▶ EXERCISE REQUIREMENTS
Given the listing below, write out exactly the lines starting with the line that has "def kwPass (x" and going on through the line that has "none => kwPass x us d1", both kept.

▶ RECORDED INFORMATION
-- ==== Sys2Proof/Machine/Fabric.lean ====
section
/-! DEFINITION. The spine and the keyway units (chapter 13): which unit stands before an address, how its rules judge
an access, UPDATE mode, and what the links report. -/

namespace Sys2Proof.Machine

/-! ## Keyway units (R362, R382) -/

def kwOf (d : Dev) (u : KwUnit) : KwS := ((d.kw.find? (fun p => p.1 == u)).map (·.2)).getD {}

def onKw (u : KwUnit) (f : KwS → KwS) (d : Dev) : Dev :=
  if d.kw.any (fun p => p.1 == u) then { d with kw := lmod d.kw (fun p => p.1 == u) (fun p => (p.1, f p.2)) }
  else { d with kw := d.kw ++ [(u, f {})] }

def portNo : Port → Nat
  | .k0 => 0
  | .k1 => 1
  | .k2 => 2
  | .k3 => 3
  | .bridge => 4

/-- The page of a unit (R511). -/
def kwPage : KwUnit → Nat
  | .region r p => 6 + 17 * r + portNo p
  | .central i => lget [0, 88, 91, 94, 108, 175, 185, 191, 195] i.val 0

/-- The window of a central unit: address bits 39:32. -/
def kwWindow (i : Nat) : Nat := if i = 0 then 0 else 7 + i

/-- The last page of a unit's space (R363). -/
def kwLastPage : KwUnit → Nat
  | .region r .k0 => (regionBase r + 0xC0011000) / 4096
  | .region r .k1 => (regionBase r + 0xC0013000) / 4096
  | .region r .k2 => (regionBase r + 0xC0015000) / 4096
  | .region r .k3 => (regionBase r + 0xC0016000) / 4096
  | .region _ .bridge => 0xFFFFFFF
  | .central i => kwWindow i * 2 ^ 20 + 0xFFFFF

/-- Rule 63 as reset leaves it (R365). -/
def kwRule63 (u : KwUnit) : KwRule := { valid := true, limit := kwLastPage u, rights := 7, tenantAny := true }

def kwRuleOf (u : KwUnit) (t : Tab KwRule) (n : Nat) : KwRule := tget t n (if n = 63 then kwRule63 u else {})

/-- The port that serves an offset of a region window, none where the table of R358 maps nothing. -/
def regionPort (o : Nat) : Option Port :=
  let ofPos := fun p => if p < 2 then Port.k0 else if p < 4 then .k1 else if p < 6 then .k2 else .k3
  if o < 0x400000 then some (if o < 0x100000 then .k0 else if o < 0x200000 then .k1 else if o < 0x300000 then .k2 else .k3)
  else if 0x1000000 ≤ o ∧ o < 0x1000000 + 7 * 0x40000 then some (ofPos ((o - 0x1000000) / 0x40000))
  else if 0xC0000000 ≤ o ∧ o < 0xC0005000 then some .k3
  else if 0xC0010000 ≤ o ∧ o < 0xC0017000 then some (ofPos ((o - 0xC0010000) / 0x1000))
  else none

/-- The region whose window holds an address. -/
def regionAt (a : Nat) : Option Region :=
  let w := a / 2 ^ 32
  if h : 1 ≤ w ∧ w ≤ 4 then some ⟨w - 1, by omega⟩ else none

/-- The unit in whose space an address lies, and whether the map holds something there (R358, R511). -/
def kwUnitAt (a : Nat) : Option (KwUnit × Bool) :=
  match regionAt a with
  | some r =>
    match regionPort (a % 2 ^ 32) with
    | some p => some (.region r p, true)
    | none => some (.region r .k3, false)
  | none =>
    let w := a / 2 ^ 32
    if w = 0 then some (.central 0, decide (a < 0x40000))
    else if h : 8 ≤ w ∧ w < 16 then some (.central ⟨w - 7, by omega⟩, (pageAt a).isSome)
    else none

/-- The region a master stands in (R15, R20). -/
def masterRegion (m : Nat) : Option Region :=
  if h : m < 28 then some ⟨m / 7, by omega⟩
  else if h : 0x20 ≤ m ∧ m < 0x24 then some ⟨m - 0x20, by omega⟩
  else if h : 0x28 ≤ m ∧ m < 0x30 then some ⟨(m - 0x28) % 4, Nat.mod_lt _ (by decide)⟩
  else none

/-- The units an access passes, in order: its region's bridge where it leaves the region, then the target's. -/
def kwPath (acc : Access) (a : Nat) : List KwUnit :=
  (match masterRegion acc.master.toNat with
   | some r => if regionAt a == some r then [] else [.region r .bridge]
   | none => []) ++ ((kwUnitAt a).map (·.1)).toList

/-! ## Working rules (R365) -/

/-- The rules of the Keeper firmware: all rights over the unit's space, and at K3 none over the context store (R301). -/
def kwWorkRules (u : KwUnit) : Tab KwRule :=
  let all : KwRule := { valid := true, priority := 1, limit := 0xFFFFFFF, rights := 0xFFF, tenantAny := true }
  match u with
  | .region r .k3 =>
    [(60, { valid := true, priority := 7, base := (regionBase r + 0x300000) / 4096, limit := (regionBase r + 0x3FF000) / 4096,
            tenantAny := true }), (62, all)]
  | _ => [(62, all)]

def allUnits : List KwUnit :=
  (List.finRange 4).flatMap (fun r => [.region r .k0, .region r .k1, .region r .k2, .region r .k3, .region r .bridge])
    ++ (List.finRange 9).map .central

def unitRegion : KwUnit → Option Nat
  | .region r _ => some r
  | .central _ => none

/-- A reset that covers a unit: rule 63 alone, and the page's registers at their reset values (R365). -/
def kwReset (us : List KwUnit) (d : Dev) : Dev := { d with kw := d.kw.filter (fun p => !us.contains p.1) }

/-- The Keeper firmware installs the working rules. -/
def kwInstall (us : List KwUnit) (d : Dev) : Dev := forAll us (fun u => onKw u (fun k => { k with rules := kwWorkRules u })) d

/-! ## Judging an access (R364) -/

def accCode : AccKind → Nat
  | .read => 0
  | .write => 1
  | .execute => 2

/-- The tag breaks R18. -/
def tagBad (acc : Access) : Bool := if acc.world == .T then acc.tenant % 64 == 0 else acc.tenant % 64 != 0

def kwMatches (acc : Access) (page : Nat) (r : KwRule) : Bool :=
  r.valid && decide (r.base ≤ page) && decide (page ≤ r.limit)
    && acc.master &&& r.midMask == r.midValue &&& r.midMask && (r.tenantAny || acc.tenant % 64 == r.tenant)

def kwRight (acc : Access) (kind : AccKind) (r : KwRule) : Bool :=
  r.rights.getLsbD (3 * (match acc.world with | .K => 0 | .C => 1 | .T => 2 | .D => 3) + (2 - accCode kind))

/-- The cause of a denial and the rule reported; none where the access is allowed. -/
def kwJudge (d : Dev) (u : KwUnit) (acc : Access) (a : Nat) (kind : AccKind) : Option (Nat × Nat) :=
  if tagBad acc then some (3, 0x7F)
  else if (kwUnitAt a).any (fun p => p.1 == u && !p.2) then some (0, 0x7F)
  else
    let k := kwOf d u
    let ms := (List.range 64).filter (fun n => kwMatches acc (a / 4096) (kwRuleOf u k.rules n))
    match ms with
    | [] => some (0, 0x7F)
    | _ =>
      let top := ms.foldl (fun p n => max p (kwRuleOf u k.rules n).priority) 0
      let tops := ms.filter (fun n => (kwRuleOf u k.rules n).priority == top)
      if tops.all (fun n => kwRight acc kind (kwRuleOf u k.rules n)) then none else some (1, tops.headD 0x7F)

/-- ERR_INFO0 of a keyway page, its valid bit aside (R385). -/
def kwInfo (acc : Access) (kind : AccKind) (size cause rule : Nat) : Nat :=
  cause * 2 ^ 29 + accCode kind * 2 ^ 27 + (size % 16) * 2 ^ 23 + rule * 2 ^ 16 + acc.master.toNat * 256
    + worldCode acc.world * 64 + acc.tenant % 64

/-- 32-bit increment that stops at the top. -/
def satInc32 (w : Word32) : Word32 := if w == 0xFFFFFFFF then w else w + 1

/-- A violation: captured, counted, and logged unless its cause is 2 (R367). -/
def kwViolation (u : KwUnit) (acc : Access) (a : Nat) (kind : AccKind) (size cause rule : Nat) (d : Dev) : Dev :=
  let i := kwInfo acc kind size cause rule
  d |> onKw u (fun k => { k with viol := satInc32 k.viol, denials := k.denials + 1 })
    |> errCapture (kwPage u) i 0 a
    |> doIf (cause != 2) (logEv 0x2401 (pageSource (kwPage u)) (2 ^ 31 + i) (a / 2 ^ 32 % 256) (a % 2 ^ 32))

/-- How an access fares on its way. -/
inductive Passage where
  | allowed
  | denied
  | stalled
  deriving DecidableEq, Repr

/-- What a unit has found of an access that stalled at it (R366). -/
def kwVerdict (d : Dev) (u : KwUnit) (x : Stalled) : Option Bool :=
  if x.again then ((kwOf d u).verdicts.find? (fun v => v.1 == x)).map (·.2) else none

/-- An access meets the units of its path one after another; a unit in UPDATE stalls it, and one that has judged it since
holds its verdict for it (R364, R366). -/
def kwPass (x : Stalled) : List KwUnit → Dev → Passage × Dev
  | [], d => (.allowed, d)
  | u :: us, d =>
    match kwVerdict d u x with
    | some ok =>
      let d1 := onKw u (fun k => { k with verdicts := k.verdicts.filter (fun v => v.1 != x) }) d
      if ok then kwPass x us d1 else (.denied, d1)
    | none =>
      if (kwOf d u).updating then
        (.stalled, if x.again && (kwOf d u).stalled.contains x then d else onKw u (fun k => { k with stalled := k.stalled ++ [x] }) d)
      else
        let d1 := onKw u (fun k => { k with checks := k.checks + 1 }) d
        match kwJudge d u x.acc x.addr x.kind with
        | some (c, r) => (.denied, kwViolation u x.acc x.addr x.kind x.size c r d1)
        | none => kwPass x us d1

/-- Accesses that nobody waits for any more. -/
def kwForget (p : Stalled → Bool) (d : Dev) : Dev :=
  { d with kw := d.kw.map (fun q => (q.1, { q.2 with
      stalled := q.2.stalled.filter (fun x => !p x), verdicts := q.2.verdicts.filter (fun v => !p v.1) })) }

/-- The fixed check of a keyway page (R362). -/
def kwPageCheck (acc : Access) (m a : Nat) (kind : AccKind) (d : Dev) : Passage × Dev :=
  if (acc.world == .K && kind != .execute) || (acc.world == .D && kind == .read && debugAdmitted d) then (.allowed, d)
  else (.denied, logRefused acc m a 3 d)

/-- A command's access that stalls is listed once at the unit that stalls it; its command is given again. -/
def stallAgain (x : Stalled) (d : Dev) : Dev :=
  match (kwPath x.acc x.addr).find? (fun u => (kwVerdict d u x).isNone && (kwOf d u).updating) with
  | none => d
  | some u => if (kwOf d u).stalled.contains x then d else onKw u (fun k => { k with stalled := k.stalled ++ [x] }) d

/-- An access to an internal address meets the keyways. One that stalls has met none of the units before: they meet it when
its command is given again. -/
def kwMeet (x : Stalled) (d : Dev) : Passage × Dev :=
  let pass := fun (_ : Unit) =>
    let r := kwPass x (kwPath x.acc x.addr) d
    if r.1 == .stalled && x.again then (.stalled, stallAgain x d) else r
  match pageAt x.addr with
  | some m => if isKwPage m then kwPageCheck x.acc m x.addr x.kind d else pass ()
  | none => pass ()

/-- A command's access. -/
def kwAccess (acc : Access) (a : Nat) (kind : AccKind) (size : Nat) : Dev → Passage × Dev :=
  kwMeet ⟨acc, a, kind, size, none, true, none⟩

/-- The transfers of an access: at most 256 bytes each, none across a 4 KiB boundary (R354). -/
def transfers : Nat → Nat → Nat → List (Nat × Nat)
  | 0, _, _ => []
  | f + 1, a, len =>
    if len = 0 then []
    else
      let n := min len (min 256 (4096 - a % 4096))
      (a, n) :: transfers f (a + n) (len - n)

/-- As many turns as an access can have transfers. -/
def splitAt (a len : Nat) : List (Nat × Nat) := transfers (len / 256 + len / 4096 + 3) a len

/-- The transfers of a command's access meet the keyways one after another, to the first that does not pass. Where one stalls,
none has met them: they do when the command goes on. `d0` is the state before the first. -/
def kwTransfers (mk : Nat → Nat → Stalled) (d0 : Dev) : List (Nat × Nat) → Dev → Passage × Dev
  | [], d => (.allowed, d)
  | p :: ps, d =>
    let x := mk p.1 (Nat.log2 p.2)
    match kwMeet x d with
    | (.allowed, d1) => kwTransfers mk d0 ps d1
    | (.denied, d1) => (.denied, d1)
    | (.stalled, _) => (.stalled, stallAgain x d0)

/-- A register access of 32 bits that the keyways let pass goes on with `act`. -/
def regPass (acc : Access) (a : Nat) (kind : AccKind) (act : Dev → Dev) (d : Dev) : Dev :=
  let r := kwAccess acc a kind 2 d
  match r.1 with
  | .allowed => act r.2
  | _ => r.2

/-- A register access to a page: a host access to a function's own page reaches it within the host interface. -/
def pagePass (acc : Access) (m off : Nat) (kind : AccKind) (act : Dev → Dev) : Dev → Dev :=
  if acc.master == 0x50 && fnPage m == some acc.fn then act else regPass acc (pageBase m + off) kind act

/-- A write of an action register that a chapter gives to some worlds: refused with kind 3 for any other. -/
def regAction (acc : Access) (m off : Nat) (worlds : List World) (act : Dev → Dev) : Dev → Dev :=
  pagePass acc m off .write (fun d =>
    if worlds.contains acc.world && (acc.world != .D || debugAdmitted d) then act d
    else logRefused acc m (pageBase m + off) 3 d)

def execKeywayCheck (acc : Access) (addr : Addr) (kind : AccKind) (log2size : Nat) (s : State) : Ans :=
  if 2 ^ 40 ≤ addr then .fault .addressBeyondMap
  else nextD (fun d => (kwMeet ⟨acc, addr, kind, log2size, none, false, none⟩ d).2) s

/-! ## Captured errors and interrupt causes: who writes them (R531) -/

/-- IRQ_RAW, IRQ_MASK, IRQ_FORCE and the valid bit of ERR_INFO0: world K, and on a function page its own world. -/
def irqWriter (acc : Access) (m : Nat) : Bool :=
  acc.world == .K ||
    (match fnPage m with
     | some 0 => acc.world == .C
     | some v => acc.world == .T && acc.tenant == v
     | none => false)

def errInfoClear (m : Nat) : Dev → Dev := onPage m (fun p => { p with err0 := p.err0 &&& 0x7FFFFFFF })

def execErrInfoClear (acc : Access) (page : PageNo) (s : State) : Ans :=
  nextD (pagePass acc page 0x1C .write (fun d => if irqWriter acc page then errInfoClear page d
    else logRefused acc page (pageBase page + 0x1C) 3 d)) s


/-! ## Spine links (R357) -/

/-- The class of each kind of traffic (R353). -/
def qosOf : Traffic → QosClass
  | .tamper | .clockPower | .recorder | .registerPage => .ctrl
  | .haspEntry | .msix | .txnData | .coreAccess | .keyStore => .rt
  | .vaultData | .barrelData | .digestFragment | .hingeDma | .hostData => .bulk
  | .nvmScrub | .wearMove | .rebuild | .telemetry | .katData => .bg

def qosRank : QosClass → Nat
  | .ctrl => 1
  | .rt => 2
  | .bulk => 3
  | .bg => 4


/-- The transfers that wait at a spine port, oldest first, as many as 64: true for Q-BULK, false for Q-BG. Which wait there
no command tells: they are free (log entry 356). -/
def portWaiting (b : Bytes) : List Bool := ((b.drop 1).take (1 + (b.getD 0 0).toNat % 64)).map (fun x => x.toNat % 2 == 0)

/-- SPINE_BULK_BURST: the port grants one burst of at most 48 of them, whole and oldest first, and counts them by class. A
Q-RT transfer behind it waits for one transfer in progress and the burst, at most 392 ns (R356). -/
def bulkBurst (_st : Station) (d : Dev) : Dev :=
  let f := takeFree 67 d
  let burst := (portWaiting (f.1.take 65)).take 48
  let wait := leNat (f.1.drop 65) % 393
  onSpn (fun x => { x with
    xferBulk := x.xferBulk + BitVec.ofNat 64 (count burst id), xferBg := x.xferBg + BitVec.ofNat 64 (count burst not)
    maxWait := max x.maxWait wait }) f.2

def execSpineBulkBurst (st : Station) (s : State) : Ans := nextD (bulkBurst st) s

/-- Of two crossing requests the lower-numbered region's is refused, counted, and retried (R361). -/
def execXregionRetry (fromR : Region) (toR : Region) (s : State) : Ans :=
  nextD (doIf (decide (fromR.val < toR.val)) (onSpn (fun x => { x with xrefusals := x.xrefusals + 1 }))) s

end Sys2Proof.Machine
end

▶ ANSWER BOX
def kwPass (x : Stalled) : List KwUnit → Dev → Passage × Dev
  | [], d => (.allowed, d)
  | u :: us, d =>
    match kwVerdict d u x with
    | some ok =>
      let d1 := onKw u (fun k => { k with verdicts := k.verdicts.filter (fun v => v.1 != x) }) d
      if ok then kwPass x us d1 else (.denied, d1)
    | none =>
      if (kwOf d u).updating then
        (.stalled, if x.again && (kwOf d u).stalled.contains x then d else onKw u (fun k => { k with stalled := k.stalled ++ [x] }) d)
      else
        let d1 := onKw u (fun k => { k with checks := k.checks + 1 }) d
        match kwJudge d u x.acc x.addr x.kind with
        | some (c, r) => (.denied, kwViolation u x.acc x.addr x.kind x.size c r d1)
        | none => kwPass x us d1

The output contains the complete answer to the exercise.